Most new tuples were added because of new verbs (Table 2). The number of new tuples added to each schema did not correlate with the perceived complexity of the corresponding activity (Table 2). For example, BP Check had more modifications (11 new tuples) than GCS Calculation activity (one new tuple). On average, we added four new tuples, ranging from none for Exposure Assessment to 11 for BP Check.
Table 2:
Activity type | # of existing tuples | # of new tuples added | # of new verbs added | # of new subjects | # of new direct objects added | # of prepositional relations added | # of new prepositions | # of new adjectives | # of new adverbs |
---|---|---|---|---|---|---|---|---|---|
Blood Pressure Check | 42 | 11 | 8 | 3 | 2 | 1 | 1 | 1 | 1 |
Pupil Examination | 24 | 5 | 3 | 1 | 0 | 0 | 0 | 1 | 0 |
GCS Calculation | 50 | 1 | 0 | 0 | 1 | 0 | 0 | 0 | 0 |
IV Placement | 50 | 1 | 0 | 0 | 0 | 0 | 0 | 1 | 0 |
Exposure Assessment | 35 | 0 | 0 | 0 | 0 | 0 | 0 | 0 | 0 |
We observed that the number of new tuples added because of new object keywords was relatively low: only three (Table 2). Given that in our domain the key element that distinguishes between activities is the direct object, this finding shows that our initial schemas remained stable even with the new cases. Most changes were made because of new verbs, which generally do not serve as differentiators of activities (except for some verbs such as shine or move).
6. DISCUSSION
The results from our analysis of speech patterns, structure and workflow during trauma resuscitation provided several insights into speech as a sensor modality for activity recognition during a complex medical process.

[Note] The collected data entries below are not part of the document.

theorem execAtomicRetry_keeps (h : Since o s) {req : BitVec 32} : Keeps o (execAtomicRetry req s) := by
  unfold execAtomicRetry
  apply keeps_next
  repeat' first | with_reducible assumption | with_reducible apply atomicAgain_since | split

theorem pathUpdWrite_since (h : Since o s) {v : Word} : Since o (pathUpdWrite v s) := by
  unfold pathUpdWrite
  repeat' first
    | with_reducible assumption | with_reducible apply pathUpdate_since | with_reducible apply since_foldl | intro _
    | split

theorem sampleQueue_since (h : Since o s) {q i : Nat} : Since o (sampleQueue q i s) := by
  unfold sampleQueue
  repeat' first
    | with_reducible assumption | with_reducible apply State_flag_since | with_reducible apply State_count_since
    | with_reducible apply devWrite_since | with_reducible apply State_putReg_since | split
    | dsimp only [accState, id]

theorem sampleTick_since (h : Since o s) : Since o (sampleTick s) := by
  unfold sampleTick
  repeat' first
    | with_reducible assumption | with_reducible apply modFab_since | with_reducible apply sampleQueue_since
    | with_reducible apply since_foldl | intro _ | split | dsimp only [accState, id]

theorem execSampleTick_keeps (h : Since o s) : Keeps o (execSampleTick s) := by
  unfold execSampleTick
  apply keeps_next
  exact sampleTick_since h

theorem portRetrain_since (h : Since o s) {q : Nat} : Since o (portRetrain q s) := by
  unfold portRetrain
  repeat' first
    | with_reducible assumption | with_reducible apply State_setFabPort_since
    | with_reducible apply State_putReg_since | split

theorem execPortRetrain_keeps (h : Since o s) {port : Fin 36} : Keeps o (execPortRetrain port s) := by
  unfold execPortRetrain
  apply keeps_next
  exact portRetrain_since h

theorem execPortDown_keeps (h : Since o s) {port : Fin 36} : Keeps o (execPortDown port s) := by
  unfold execPortDown
  apply keeps_next
  exact portLost_since h

theorem execFabPortCntRead_keeps (h : Since o s) {port : Fin 36} : Keeps o (execFabPortCntRead port s) := by
  unfold execFabPortCntRead
  apply keeps_next
  exact State_readPlain_since h

theorem indeterminate_since (h : Since o s) {r : RemReq} : Since o (indeterminate r s) := by
  unfold indeterminate
  repeat' first
    | with_reducible assumption | with_reducible apply dropReq_since | with_reducible apply State_flag_since
    | with_reducible apply errRecord_since | with_reducible apply remoteFaults_since | split
    | dsimp only [accState, id]

theorem atomicLate_since (h : Since o s) {r : RemReq} : Since o (atomicLate r s) := by
  unfold atomicLate
  repeat' first | with_reducible assumption | with_reducible apply indeterminate_since | split

theorem execAtomicTimeout_keeps (h : Since o s) {req : BitVec 32} : Keeps o (execAtomicTimeout req s) := by
  unfold execAtomicTimeout
  apply keeps_next
  repeat' first | with_reducible assumption | with_reducible apply atomicLate_since | split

Unlike other sensor modalities, such as computer vision and RFID, speech can be used to extract rich and finer-grain information about ongoing activities. Synchronous modalities like RFID and imaging capture only information about the current status of activity performance (e.g., not-performed versus performed). Our results showed that speech can provide information such as activity type, activity stage (preparation, performance, assessment), and even activity content (parameters, outcome and findings). Although we used a single site for this study, our results generalize to most U.S. trauma centers due to similarities in team structures and procedures, as well as the use of the same evaluation protocol [1]. From our prior work [25], we learned that the nature of team communications in an adult trauma center did not differ much from that of a pediatric site. The only notable distinction was that nurses talked more frequently to pediatric patients than adults, to keep them calm and informed. Below we discuss design and research implications for using speech as part of an activity recognition system.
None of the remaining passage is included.